Mit Gütesiegel Geburtskliniken

Wussten Sie, dass es in Deutschland 63 Kliniken gibt, die das Gütesiegel „Babyfreundliches Krankenhaus“ tragen? Kliniken mit diesem Prüfsiegel verwirklichen die internationalen Betreuungsstandards von Unicef und der Weltgesundheitsorganisation WHO.

Doch was sind eigentlich „Babyfreundliche Krankenhäuser“ und warum brauchen wir ein Gütesiegel? Man sollte es kaum glauben in unserer auf Perfektion gepolten Gesellschaft, aber immer wieder klagen Mütter, dass sie sich während und vor allem nach der Geburt ihres Babys in der Klinik emotional schlecht behandelt gefühlt haben. Oft muss wegen des Personalmangels alles schnell gehen. Keine Zeit, Fragen zu beantworten, beim ersten Stillen Hilfestellung zu leisten oder die zeitliche Routine einmal zu unterbrechen. Gerade beim ersten Baby brauchen Mütter, die vielleicht noch unsicher sind und keine Erfahrung haben, Schonraum, Zeit, Verständnis und Geduld.

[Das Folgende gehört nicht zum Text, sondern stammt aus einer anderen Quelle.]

/-- The crossing of SHORT_HI in edge unit `sub` of the tick: soft-off begins, and the short is raised or counts as a retry
used. A pulse that it ends stays due with its placed off-edge. -/
def Dev.shortHi (d : Dev) (n sub : Nat) : Dev :=
  let e := 32 * d.now + sub
  if d.shortable n then
    let c := d.ch n
    let ramp := d.inRamp n e
    let lit := c.pulseOpen || c.dc
    let latch := bit (if lit then c.pulse.limits.supLatch else d.pnat n (Obj.SUP_LATCH (d.prof n))) 2
    let d := if lit then d.showFsw n e else d
    let d := d.setGate n .soft
    let d := d.put (Obj.DRV_STATE n) 4
    let d := d.count (Obj.DRV_SOFTOFF_COUNT n)
    let d := d.put (Obj.DRV_LATCH_CAUSE n) (if ramp then 1 else 2)
    let d := if c.inRetry then d.countSat (Obj.DRV_RETRY_USED n) 3 else d
    let third := c.inRetry && decide (d.nat (Obj.DRV_RETRY_USED n) = 3)
    let d := d.setCh n { c with softAt := d.now, pulseOpen := false, dc := false
                                due := if lit then c.due ++ [c.pulse.short e] else c.due
                                cycleOpen := false, probeOpen := false, warmOpen := false, thirdLatched := third }
    let d := if ramp then d.raiseOnce 0x0106 n 0 else d.raiseDetail 0x0103 n 1 latch
    let d := if c.inrushOn then d.raiseOnce 0x010A n 0 else d
    if third then (d.latchC 0x0106 n).latchDetail 0x0103 n 1 else d
  else d

/-- Entry into LATCHED_DARK: the gate is held low, the 100 ms of R77 start, and dark evidence can begin 200 us later. -/
def Dev.latchDark (d : Dev) (n : Nat) : Dev :=
  (((d.setCh n { d.ch n with latchAt := d.now, retryDue := false, latchCleared := false
                             darkFrom := 32 * d.now + 640000, lowFrom := 32 * d.now + 6400 }).put (Obj.DRV_STATE n) 5).setGate n .low).rangeSwitch n

/-- The gate has fallen below 1.0 V. -/
def Dev.softOffDone (d : Dev) (n : Nat) : Dev := if d.running ∧ d.drv n = 4 then d.latchDark n else d

/-- The time a soft-off may take, in ticks rounded up (R81). -/
def Dev.softOffLimit (d : Dev) (n : Nat) : Nat :=
  let ma := gateMa (d.nat (Obj.CH_GATE_STRENGTH n))
  cdiv (20 * d.nat (Obj.CH_FET_QG n) + 1000 * ma) (10 * ma)

/-- The soft-off has exceeded its limit. -/
def Dev.softOffLate (d : Dev) (n : Nat) : Dev :=
  if d.running ∧ d.drv n = 4 ∧ (d.ch n).softAt + d.softOffLimit n ≤ d.now then d.latchDark n else d

/-- 100 ms since the latch: a retry is due. -/
def Dev.retryTimer (d : Dev) (n : Nat) : Dev :=
  let c := d.ch n
  if (d.drv n = 5 ∨ (d.drv n = 6 ∧ c.latchedBeforeIso)) ∧ c.latchAt + 10000000 ≤ d.now then
    d.setCh n { c with retryDue := true }
  else d
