-- ==== Sys2Proof/Machine/Supervise.lean ====
section
/-! DEFINITION. Supervision of lamps (chapter 04): the evidence of a pulse and its classification, the lit verdict,
dark evidence, proving of continuity, and optical evidence. -/
namespace Sys2Proof.Machine

/-- How a pulse or an evidence item is classified (R138). -/
inductive Outcome where
  | neutral
  | good
  | qualified
  | deviating (reason onset : Nat)
  deriving DecidableEq, Repr

/-! ### The evidence items of a lit pulse (Table 4.2, R542) -/

/-- Excursions that count: at least the glitch length, from one edge to before another (R136). -/
def realExc (glitch fromEdge toEdge : Nat) (l : List Excursion) : List Excursion :=
  l.filter fun e => decide (glitch ≤ e.ns) && decide (fromEdge ≤ e.at') && decide (e.at' < toEdge)

/-- The excursions below the band after the rise. -/
def belows (p : PulseRec) (ev : PulseEv) : List Excursion :=
  realExc p.limits.glitch (p.onEdge + (if p.riseItem then ev.rise.getD 0 else 0)) p.offEdge ev.below

/-- The excursions above the band. -/
def aboves (p : PulseRec) (ev : PulseEv) : List Excursion := realExc p.limits.glitch p.onEdge p.offEdge ev.above

/-- Is the mean of a BUCK pulse above the band? -/
def meanAbove (p : PulseRec) (ev : PulseEv) : Bool := decide (p.limits.hiPm * p.limits.iTarget < ev.iMean * 1000)

/-- Is the drain sample of a pulse of at least 4.0 us above its limit? -/
def drainBad (p : PulseRec) (ev : PulseEv) : Bool :=
  match ev.drain with
  | some x => decide (12800 ≤ p.offEdge - p.onEdge) && decide (p.limits.drainLit * 1000000 < x.1 * p.limits.ratio)
  | none => false

/-- The failing low-current item of reasons 1, 2 and 4, with its stamp: none, or the reason classify gives. -/
def lowItem (p : PulseRec) (ev : PulseEv) : Option (Nat × Nat) :=
  let l := p.limits
  let riseOk := !p.riseItem || (if l.buck then p.firstShort.isNone
    else match ev.rise with
      | some e => decide (e ≤ l.tRise)
      | none => false)
  if !riseOk then some (1, edgeTick (if l.buck then p.firstShort.getD p.onEdge else p.onEdge + l.tRise))
  else if l.buck then
    if ev.iMean * 1000 < l.loPm * l.iTarget then some (2, edgeTick p.offEdge)
    else match p.laterShort with
      | some e => some (4, edgeTick e)
      | none => none
  else match belows p ev with
    | e :: _ => some (2, edgeTick e.at')
    | [] => none

/-- The stamps of every failing item of a pulse. -/
def failStamps (p : PulseRec) (ev : PulseEv) : List Nat :=
  let buck := p.limits.buck
  let low := match lowItem p ev with
    | some x => [x.2]
    | none => []
  let mean := if buck ∧ ev.iMean * 1000 < p.limits.loPm * p.limits.iTarget then [edgeTick p.offEdge] else []
  let dips := if buck then [] else (belows p ev).map fun e => edgeTick e.at'
  let later := match p.laterShort with
    | some e => if buck then [edgeTick e] else []
    | none => []
  let above := if buck then (if meanAbove p ev then [edgeTick p.offEdge] else []) else (aboves p ev).map fun e => edgeTick e.at'
  let drain := match ev.drain with
    | some x => if drainBad p ev then [x.2] else []
    | none => []
  let short := if p.shortHi then [edgeTick p.shortHiAt] else []
  low ++ mean ++ dips ++ later ++ above ++ drain ++ short

/-- The earliest of a list of stamps. -/
def earliest (l : List Nat) : Nat :=
  match l with
  | [] => 0
  | x :: r => r.foldl min x

/-- Has the front end seen conduction with the gate low for the glitch length (R144)? -/
def gateLowFound (p : PulseRec) (ev : PulseEv) : Bool := decide (0 < ev.gateLowNs) && decide (p.limits.glitch ≤ ev.gateLowNs)

/-- Classification (R138): `inom` is not needed, as the visible floor is kept times the nominal current. -/
def classify (p : PulseRec) (ev : PulseEv) : Outcome :=
  let l := p.limits
  let onset := earliest (failStamps p ev)
  if p.offEdge - p.onEdge < l.tValid ∨ p.settling then .neutral
  else if p.shortHi then .deviating 6 onset
  else if (if l.buck then meanAbove p ev else aboves p ev != []) then .deviating 3 onset
  else if drainBad p ev then .deviating 5 onset
  else match lowItem p ev with
    | none => .good
    | some x =>
      if ev.railMin < l.railReq ∧ l.visible ≤ ev.iMean * 1000 then .qualified else .deviating x.1 onset

/-! ### The lit verdict (R141) -/

/-- Continuity is proven, which ends OPEN unless it is latched (R158). -/
def Dev.provenC (d : Dev) (n : Nat) : Dev := (d.put (Obj.SUP_CONTINUITY n) 1).clearFree 0x0104 n

/-- The detail of an active DARK_FAULT. -/
def Dev.darkReason (d : Dev) (n : Nat) : Nat :=
  match d.cond 0x0101 n with
  | some c => c.detail
  | none => 0

/-- DARK_FAULT with a reason, under a SUP_LATCH (R141, R164, R140). -/
def Dev.darkFault (d : Dev) (n reason latch : Nat) : Dev :=
  if d.active 0x0101 n then d
  else (d.raiseC 0x0101 n reason (decide (reason ≤ 7) && bit latch 0)).count (Obj.SUP_DARK_FAULTS n)

/-- A classification under the limits of its pulse enters the counters, the observed state and the conditions. While the channel is dark by optical
authority, electrical evidence leaves the observed state and the fault alone (Table 4.5, Table 4.6). -/
def Dev.onClassified (d : Dev) (n : Nat) (o : Outcome) (l : Limits) : Dev :=
  let optical := d.darkReason n == 7
  match o with
  | .neutral => d
  | .deviating reason onset =>
    let d := d.countSat (Obj.SUP_DEV_COUNT n) 255
    let d := d.put (Obj.SUP_GOOD_COUNT n) 0
    let d := d.setCh n { d.ch n with good := 0, qual := 0 }
    let d := d.put (Obj.SUP_LAST_REASON n) reason
    let d := if d.nat (Obj.SUP_DEV_COUNT n) = 1 then d.put (Obj.SUP_ONSET n) onset else d
    if l.darkDeb ≤ d.nat (Obj.SUP_DEV_COUNT n) then
      let d := d.put (Obj.SUP_OBSERVED n) 4
      (d.darkFault n reason l.supLatch).put (Obj.SUP_VERDICT_TIME n) d.now
    else d
  | .good | .qualified =>
    let q := o == .qualified
    let d := d.put (Obj.SUP_DEV_COUNT n) 0
    let d := d.countSat (Obj.SUP_GOOD_COUNT n) 65535
    let c := d.ch n
    let d := d.setCh n { c with good := if q then 0 else c.good + 1, qual := if q then c.qual + 1 else 0 }
    let d := if optical then d else d.put (Obj.SUP_OBSERVED n) (if q then 3 else 2)
    let d := if q ∧ l.darkDeb ≤ c.qual + 1 then d.raiseOnce 0x0105 n 0 else d
    let d := if !q ∧ l.clearDeb ≤ c.good + 1 then d.clearFree 0x0105 n else d
    let d := d.provenC n
    let r := d.darkReason n
    if l.clearDeb ≤ d.nat (Obj.SUP_GOOD_COUNT n) ∧ 1 ≤ r ∧ r ≤ 6 then d.clearFree 0x0101 n else d

/-- A pulse enters the deviation stream (R340). The model is the outcome of the pulse before; for a lamp that was GOOD
or clean, it is GOOD while lit and clean while dark. A pulse that differs is journalled with its evidence, and so is the
run it ends; a run is closed after 100 ms. -/
def Dev.pulseModel (d : Dev) (n outcome reason : Nat) (ev : List Int) : Dev :=
  let c := d.ch n
  let clean := fun (o : Nat) => o == 1 || o == 4
  if c.model = outcome ∧ c.modelReason = reason then
    if c.runAt + 10000000 ≤ d.now then
      (d.jrec 0x06 [n, outcome, (c.runCount + 1 : Nat)]).setCh n { c with runCount := 0, runAt := d.now }
    else d.setCh n { c with runCount := c.runCount + 1 }
  else
    let d := if 0 < c.runCount then d.jrec 0x06 [n, c.model, c.runCount] else d
    if clean c.model && clean outcome then d.setCh n { c with model := outcome, modelReason := reason, runCount := 1, runAt := d.now }
    else
      (d.jrec 0x07 ([(n : Int), (d.nat (Obj.SUP_LAST_EVAL n) : Nat), outcome, reason] ++ ev)).setCh n
        { c with model := outcome, modelReason := reason, runCount := 0, runAt := d.now }

/-- The number an outcome has in the journal: 0 neutral, 1 good, 2 qualified, 3 deviating. Further numbers are 4 clean
dark evidence, 5 a drain grounded, 6 current while dark, and 7 conduction with the gate low. -/
def Outcome.code : Outcome → Nat × Nat
  | .neutral => (0, 0)
  | .good => (1, 0)
  | .qualified => (2, 0)
  | .deviating r _ => (3, r)

/-- The evidence a classification consumes, as numbers. -/
def evNumbers (ev : PulseEv) : List Int :=
  [match ev.rise with
    | some e => (e : Int)
    | none => -1, ev.below.length, ev.above.length, ev.iMean, ev.iPeak, ev.railMin, ev.gateLowNs]

/-- The highest current sample of a frame; DRV_I_PEAK has it once the frame is over (Table 2.13). -/
def Dev.framePeak (d : Dev) (n frame ua : Nat) : Dev :=
  let c := d.ch n
  let d := d.setCh n { c with peakFrame := frame, peak := if c.peakFrame = frame then max c.peak ua else ua }
  if frame < d.nat (Obj.GRP_FRAME_COUNT (grpOf n)) then d.put (Obj.DRV_I_PEAK n) (d.ch n).peak else d

/-- The instant at which the evidence of a pulse closes: 200 us after its off-edge, or the next on-edge if that comes
earlier; of an E-interval, its end (R130, R131). -/
def Chan.closeEdge (c : Chan) (p : PulseRec) : Nat :=
  if p.eInt then p.offEdge
  else match c.placed with
    | some e => if p.offEdge ≤ e then min e (p.offEdge + 640000) else p.offEdge + 640000
    | none => p.offEdge + 640000

/-- The evidence objects of a pulse. -/
def Dev.showEvidence (d : Dev) (n : Nat) (p : PulseRec) (ev : PulseEv) : Dev :=
  let d := d.put (Obj.SUP_LAST_EVAL n) (edgeTick ((d.ch n).closeEdge p))
  let d := (d.put (Obj.DRV_I_MEAN n) ev.iMean).framePeak n p.frame ev.iPeak
  let d := match ev.rise with
    | some e => d.put (Obj.SUP_RISE_EDGES n) e
    | none => d
  let d := match ev.drain with
    | some x => d.put (Obj.DRV_V_DRAIN_LIT n) (drainMv p.limits.ratio x.1)
    | none => d
  (d.put (Obj.RAIL_MV p.limits.rail) ev.railNow).put (Obj.RAIL_LOW_MV p.limits.rail) ev.railMin

/-- V_lamp of R169 in mV. -/
def lampMv (l : Limits) (ev : PulseEv) : Option Int :=
  if l.buck then
    if ev.condDen = 0 then none
    else some ((roundOpen 169 (ev.condNum * (ev.railNow + l.diodeVf)) ev.condDen : Nat) - (l.diodeVf : Int))
  else match ev.drain with
    | some x => some ((ev.railNow : Int) - (drainMv l.ratio x.1 : Nat))
    | none => none

/-- The type of the lamp, judged on a GOOD pulse of 4.0 us or more; a pulse of a channel commanded dark since changes no
condition (R142, R169). -/
def Dev.typeJudge (d : Dev) (n : Nat) (p : PulseRec) (ev : PulseEv) : Dev :=
  let l := p.limits
  if p.offEdge - p.onEdge < 12800 then d
  else match lampMv l ev with
    | none => d
    | some v =>
      let bad := decide (100 * v < 95 * (l.vfMin : Int)) || decide (105 * (l.vfMax : Int) < 100 * v)
      let d := d.put (Obj.SUP_LAMP_MV n) v.toNat
      let c := d.ch n
      let c := { c with typeOut := if bad then c.typeOut + 1 else 0, typeIn := if bad then 0 else c.typeIn + 1 }
      let d := d.setCh n c
      if p.dark then d
      else
        let d := if l.typeDeb ≤ c.typeOut then d.raiseOnce 0x010A n 0 else d
        if l.typeDeb ≤ c.typeIn then d.clearFree 0x010A n else d

/-- The conduction of a pulse in edge units: a short ends it (R214). -/
def PulseRec.conducted (p : PulseRec) : Nat := (if p.shortHi then p.shortHiAt else p.offEdge) - p.onEdge

/-- The reason of a pulse that changes no condition. -/
def Dev.recordReason (d : Dev) (n : Nat) (o : Outcome) : Dev :=
  match o with
  | .deviating r _ => d.put (Obj.SUP_LAST_REASON n) r
  | _ => d

/-- A pulse is evaluated. A pulse of a channel that has been commanded dark since is recorded and changes no condition
(R142). -/
def Dev.evaluate (d : Dev) (n : Nat) (p : PulseRec) (ev : PulseEv) : Dev :=
  let d := d.showEvidence n p ev
  let o := if p.lowSeen then Outcome.neutral else classify p ev
  let d := d.pulseModel n (if p.lowSeen then 7 else o.code.1) o.code.2 (evNumbers ev)
  let d := d.lifeConduct n p.conducted ev.iMean
  let d := if p.dark then d.recordReason n o else d.onClassified n o p.limits
  if o = .good then d.typeJudge n p ev else d

/-- Is the evidence of a pulse closed now: 200 us after its off-edge or at the next on-edge (R130)? -/
def Dev.closed (d : Dev) (n : Nat) (p : PulseRec) : Bool := decide ((d.ch n).closeEdge p ≤ 32 * d.now + 31)

/-- A pulse leaves the list of those whose evidence has to close. -/
def Chan.taken (c : Chan) (p : PulseRec) : Chan := { c with due := c.due.erase p }

/-- The evidence of the oldest pulse closes. Conduction with the gate low is judged at the next on-edge, or here where that
has come already (R144). -/
def Dev.evidence (d : Dev) (n : Nat) (ev : PulseEv) : Dev :=
  let c := d.ch n
  match c.due.find? (fun p => !p.eInt) with
  | none => d
  | some p =>
    if d.running ∧ d.closed n p then
      let ended := c.closeEdge p < p.offEdge + 640000
      let q := { p with lowSeen := p.lowSeen || gateLowFound p ev }
      let d := (d.setCh n (c.taken p)).evaluate n q ev
      if q.dark then d
      else if ended then d.gateLowJudge n q
      else d.setCh n { d.ch n with lowPend := some q }
    else d

/-- The number of E-intervals of a frame of F ticks, and the length of one in edge units (R131). -/
def eCount (f : Nat) : Nat := cdiv f 50000
def eEdges (f : Nat) : Nat := if f = 0 then 0 else 32 * f / eCount f

/-- The E-interval of a channel that begins at an edge unit of its group's frame; the last of a frame ends at the
frame's end (R131). -/
def Dev.eOpen (d : Dev) (n onEdge : Nat) (riseItem : Bool) : PulseRec :=
  let r := d.gr (grpOf n)
  let e := onEdge + eEdges r.frameLen
  let frame := 32 * r.next + r.nextSub
  let c := d.ch n
  { onEdge := onEdge, offEdge := if onEdge < frame ∧ frame < e + 32 then frame else e
    limits := d.limitsOf n, riseItem := riseItem, eInt := true, settling := decide (edgeTick onEdge < c.settleEnd)
    inrush := c.inrushOn, frame := d.nat (Obj.GRP_FRAME_COUNT (grpOf n)) }

/-- Is the E-interval of a DC channel over? -/
def Dev.eOver (d : Dev) (n : Nat) : Bool :=
  (d.ch n).dc && d.running && decide ((d.ch n).pulse.offEdge ≤ 32 * d.now + 31)

/-- An E-interval of DC conduction that has ended is evaluated as a pulse; of a channel still in DC the next one begins
(R131). -/
def Dev.eInterval (d : Dev) (n : Nat) (ev : PulseEv) : Dev :=
  let c := d.ch n
  if !d.running then d
  else match c.due.find? (fun p => p.eInt && decide (p.offEdge ≤ 32 * d.now + 31)) with
    | some p => (d.setCh n (c.taken p)).evaluate n p ev
    | none =>
      if d.eOver n then
        let d := d.evaluate n c.pulse ev
        d.setCh n { d.ch n with pulse := d.eOpen n c.pulse.offEdge false }
      else d

/-! ### Lit when commanded dark (R147 to R150) -/

/-- Dark evidence of current counts: commanded dark, not isolated, 200 us after the last off-edge. -/
def Dev.darkWatched (d : Dev) (n : Nat) : Bool :=
  let c := d.ch n
  d.running && decide (d.mode n ≠ 0) && !c.lit && (d.drv n == 1 || d.drv n == 2 || d.drv n == 5) && !c.pulseOpen &&
    decide (c.darkFrom ≤ 32 * d.now + 31)

/-- Dark evidence is suspended by a probe or a warming pulse and for 20 us after it (R148). -/
def Dev.suspended (d : Dev) (n : Nat) : Bool :=
  (d.ch n).probeOpen || (d.ch n).warmOpen || decide (d.now < (d.ch n).suspendEnd)

/-- Dark evidence of current that counts now. -/
def Dev.darkCounts (d : Dev) (n : Nat) : Bool := d.darkWatched n && !d.suspended n
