-- ==== Sys2Proof/Machine/Fields.lean ====
section
/-! DEFINITION. Field inputs (chapter 15). FIN_STATE and the three maps are read from the inputs' own state. -/
namespace Sys2Proof.Machine

/-- The source number of a field input (Table 16.9). -/
def finSource (k : Nat) : Nat := 0x400 + k

/-- Is the input sensed: used, and not in REPLAY, where the balls are ignored unless a record is re-run (R489)? -/
def Dev.finUsed (d : Dev) (k : Nat) : Bool :=
  d.nat (Obj.FIN_USE k) != 0 && d.op != .replay && d.op != .loader

/-- The debounced state that a raw state stands for (R488). -/
def Dev.finTaken (d : Dev) (k : Nat) : Bool := (d.fi k).rawOn != (d.nat (Obj.FIN_INVERT k) == 1)

/-- The debounce time in ticks. -/
def Dev.finSpan (d : Dev) (k : Nat) : Nat := 100 * d.nat (Obj.FIN_DEBOUNCE_US k)

/-- A window closes without a further edge: a change of the debounced state is stamped with the edge that opened the
window, counted, and triggers the capture where CAP_TRIG_FIN names the input (R488, R347, Table 15.4). -/
def Dev.finDebounce (d : Dev) (k : Nat) : Dev :=
  let f := d.fi k
  match f.windowAt with
  | some t =>
    if t + d.finSpan k ≤ d.now ∧ d.finUsed k then
      let d := d.setFi k { f with windowAt := none }
      if f.unknown || f.broken || d.finTaken k == f.on then d
      else
        let d := d.setFi k { d.fi k with on := d.finTaken k }
        let d := (d.put (Obj.FIN_LAST_EDGE k) t).count (Obj.FIN_EDGE_COUNT k)
        if bit (d.nat Obj.CAP_TRIG_FIN) k then d.capTrigger (0xF000 + k) else d
    else d
  | none => d

/-- A raw edge: stamped, granted at M10, journalled; it opens a debounce window. A window that closes on the tick of the
edge is taken first, since the edge belongs to the next one (R17, R487). -/
def Dev.finEdge (d : Dev) (k : Nat) (on : Bool) : Dev :=
  if d.finUsed k then
    let d := (d.finDebounce k).grantAt 10 0
    let d := d.jrec 0x04 [(k : Int), (b2n on : Int)]
    let f := d.fi k
    d.setFi k { f with rawOn := on, windowAt := some d.now
                       changeAt := if f.unknown && f.restart then d.now else f.changeAt }
  else d

/-- BREAK is entered; it prevails over an open window (R486, Table 15.4). -/
def Dev.finBreak (d : Dev) (k : Nat) : Dev :=
  let f := d.fi k
  if d.finUsed k ∧ d.nat (Obj.FIN_BREAK_UA k) ≠ 0 ∧ !f.broken then
    ((d.setFi k { f with broken := true, windowAt := none, on := false }).count (Obj.FIN_BREAK_COUNT k)).raiseOnce 0x0104
      (finSource k) 0
  else d

/-- BREAK is left; with no window open the input takes its raw state (R486). -/
def Dev.finMend (d : Dev) (k : Nat) : Dev :=
  let f := d.fi k
  if d.finUsed k ∧ f.broken then
    (d.setFi k { f with broken := false, on := if f.windowAt.isNone then d.finTaken k else false }).clearC 0x0104 (finSource k)
  else d

/-- UNKNOWN ends a debounce time after KINDLED, or after an activation with no raw edge since (R489, Table 15.4). -/
def Dev.finKnown (d : Dev) (k : Nat) : Dev :=
  let f := d.fi k
  if d.finUsed k ∧ f.unknown ∧ (d.op = .kindled ∨ d.op = .operating) ∧ f.changeAt + d.finSpan k ≤ d.now then
    d.setFi k { f with unknown := false, restart := false, on := !f.broken && d.finTaken k }
  else d

/-- FIN_STATE (Table 15.6). -/
def Dev.finState (d : Dev) (k : Nat) : Nat :=
  let f := d.fi k
  if d.nat (Obj.FIN_USE k) = 0 then 4 else if f.unknown then 3 else if f.broken then 2 else b2n f.on

/-- The map of the inputs whose FIN_STATE is a given one. -/
def Dev.finMap (d : Dev) (st : Nat) : Nat :=
  (List.range 32).foldl (fun m k => if d.finState k = st then m + 2 ^ k else m) 0

/-- FIN_RAW_EDGE (R487). -/
def execFinRawEdge (k : Fin 32) (on : Bool) (s : State) := s.live fun d => d.finEdge k.val on

/-- FIN_DEBOUNCE_EXPIRY (R488). -/
def execFinDebounceExpiry (k : Fin 32) (s : State) := s.live fun d => d.finDebounce k.val

/-- FIN_BREAK_ENTER (R486). -/
def execFinBreakEnter (k : Fin 32) (s : State) := s.live fun d => d.finBreak k.val

/-- FIN_BREAK_EXIT (R486). -/
def execFinBreakExit (k : Fin 32) (s : State) := s.live fun d => d.finMend k.val

/-- FIN_UNKNOWN_END (R489, R490). -/
def execFinUnknownEnd (k : Fin 32) (s : State) := s.live fun d => d.finKnown k.val

end Sys2Proof.Machine
end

Es kann auch passieren, dass die Geburt für Mutter und Kind traumatisch verläuft. Die meisten Mütter sind nicht auf den Wehenschmerz vorbereitet. Auch nicht darauf, dass eine Geburt lange dauern kann. Sie brauchen schon im Kreißsaal liebevolle Zuwendung und nicht nur optimale medizinische Betreuung. Doch das lässt die Krankenhausroutine oftmals nicht zu.


Viele Mütter haben dann das Gefühl, mit ihren zahlreichen Fragen und Verunsicherungen allein gelassen zu werden. Dabei müssten sie in dieser Phase ganz besonders aufmerksam umsorgt werden. Das alles kann schlimmstenfalls eine postnatale Depression einleiten, wie die Hamburger Psychologin Dr. Veronika Windsor-Oettel in ihrer Dissertation beschrieben hat.

Foto: Thinkstock

Unicef und WHO haben sich zum Ziel gesetzt, die erste Lebensphase eines Neugeborenen besonders zu schützen. Mit der gemeinsamen Initiative „Babyfreundliches Krankenhaus“ haben sie ein Betreuungskonzept für Mutter und Kind entwickelt, dem sich weltweit 20.000 Geburtskliniken angeschlossen haben. In Deutschland sind bereits 113 Geburts- und Kinderkliniken Mitglied der Initiative und 63 davon sind inzwischen als „babyfreundlich“ anerkannt. Ziel ist es, die Mutter-Kind-Bindung zu stützen. Diese Kliniken verwirklichen die Anforderungen der „Zehn Schritte zum Babyfreundlichen Krankenhaus“ in der täglichen Arbeit.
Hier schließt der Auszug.